Somerlyn Cothran, NSWA Executive Director
There’s been a lot of talk lately about how the prices of oil are affecting production in the massive U.S. shale plays. While a lot of analysts disagree on how low oil prices must go before shale oil production becomes unprofitable, not too many people are talking about the mom-and-pop producers.
Stripper well producers are resilient. Many “long-timers” I know have watched fluctuations in oil prices many times, and adapted, by becoming experts in keeping costs low. You know, as well as I do, that prices will have to drop significantly and stay depressed for a prolonged period before stripper well producers cut back on production or shut-in wells. Of course, as wells go down for mechanical reasons, they might not be put back on as quickly. This practice is something the large independents like Continental Resources are looking at doing as well.

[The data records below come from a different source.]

-- ==== Sys2Proof/Machine/Ownership.lean ====
section
/-! DEFINITION. Loss of endpoints: release at the end of what is in progress (16_reset_power_pairing.md R367, R230), and the panel
frame boundary, at which a panel port is released (14_repeater_panels.md R311, R326). -/

namespace Sys2Proof.Machine

/-- The KIND and number that an endpoint of R365 has as a listener endpoint; KIND 0 for an event output, which takes no copies. -/
def endpointKind (e : Nat) : Nat × Nat :=
  if e < 128 then (1, e) else if e < 136 then (2, e - 128) else if e < 140 then (3, e - 136) else if e < 148 then (0, e - 140)
  else (5, e - 148)

/-- The copies queued for an endpoint are discarded and counted (R230). -/
def flushOwner (s : State) (e : Nat) : State :=
  let (k, n) := endpointKind e
  if k == 0 then s else (flushEndpoint s k n).1

/-- A release takes place (R367). -/
def releaseNow (s : State) (e : Nat) : State := flushOwner (disown s e) e

/-- A release that waited for the end of what was in progress takes place (R367). -/
def releaseDone (s : State) (e : Nat) : State := if s.pair.releasing.contains e then releaseNow s e else s

/-- A copy, frame, pulse or panel update of the endpoint is in progress. -/
def endpointBusy (s : State) (e : Nat) : Bool :=
  if e < 128 then (sget SerialPort.init s.serial e).staged.isSome || (sget SerialPort.init s.serial e).run.isSome
  else if e < 136 then
    (sget CanPort.init s.can (e - 128)).slot.isSome || (sget CanPort.init s.can (e - 128)).attempt != .none
  else if e < 140 then (match (sget EthPort.init s.eth (e - 136)).tx with
    | some (.copy _, _, _) => true
    | _ => false)
  else if e < 148 then !(evOut s (e - 140)).active.isEmpty
  else !(panel s (e - 148)).runs.isEmpty

/-- An endpoint is to be released: at once, or at the end of what is in progress (R367). A panel port stops as at PORT_DISABLE
(R326). -/
def release (s : State) (e : Nat) : State :=
  if !s.pair.owned.contains e then s
  else if !endpointBusy s e then
    let s := releaseNow s e
    if 148 ≤ e then panelStop s (e - 148) 0 none else s
  else
    let p := s.pair
    let s := { s with pair := { p with releasing := if p.releasing.contains e then p.releasing else p.releasing ++ [e] } }
    if 148 ≤ e && (panel s (e - 148)).closing == none then setPanel s (e - 148) { panel s (e - 148) with closing := some none } else s

/-- PANEL_FRAME_BOUNDARY (R311, R318 to R323, R325, R326): settings apply, updates that have run their frames end, pending
requests start, and every running update applies its next frame. -/
def execPanelFrameBoundary (n : Fin 8) (s : State) : Host.Outcome State Fault Refusal :=
  if !panelDue s n then .next s
  else
    let s := setPanel s n { panel s n with frameMs := drainMs s + 1 }
    let s := match (panel s n).pendSet with
      | some (ws, slot) =>
        let s := setPanel (panelSettings s n ws) n { panel s n with pendSet := none }
        finish s slot stDone 0 0
      | none => s
    match (panel s n).closing with
    | some slot =>
      let (s, flushed) := if slot.isSome then flushEndpoint s 5 n else (s, 0)
      let s := panelStop s n flushed slot
      .next (releaseDone (if slot.isSome then setF s (Reg.pnCtrl n) 31 31 0 else s) (epPanel n))
    | none =>
      if !owns s (epPanel n) then .next (panelStop s n 0 none)
      else
        let p := panel s n
        let done := p.runs.filter (fun u => u.frames ≤ u.next)
        let s := setPanel s n { p with runs := p.runs.filter (fun u => u.next < u.frames) }
        let s := done.foldl panelEnd s
        let s := panelStarts s n (List.range 32)
        .next (panelMaps (panelApply s n) n)

end Sys2Proof.Machine
end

What we must do, as stripper well producers, is work on revising our production targets and forget about shutting in or abandoning our wells, for now. In the areas of higher-cost production, where wells are deeper and cost more to repair, or where weather conditions are more severe will impact these decisions more. And producers in states with high taxes and costly regulatory environments are disadvantaged when it comes to producing in a lower price environment. However, according to the 2012 Marginal Well Report, recently released by the Interstate Oil & Gas Compact Commission (IOGCC), states that, “On average, each million dollars of lost marginal production … would reduce economic output by an additional $700,000.” Also in the report, “The marginal oil and natural gas produced in 2012 had an estimated value of $30.8 billion.” America needs America’s energy, and these are big numbers that we can’t afford to ignore.
Our industry is always going to be subjected to supply- and demand-driven price swings. Sometimes, the price is driven by speculation or foreign government manipulation as much as, or more than, supply and demand. I personally think this time the Saudis are talking the market down with threats of flooding the market in order to slow increasing U.S. production. Only time will tell, but I believe they no longer have the production capacity needed to drive the market, like they once had.
The nation’s 771,000 stripper wells produce about 11% of our total oil. It is like a strategic petroleum reserve all across America. This resilient production will be there for generations of Americans to come—as long as we don’t tax or regulate it out of business.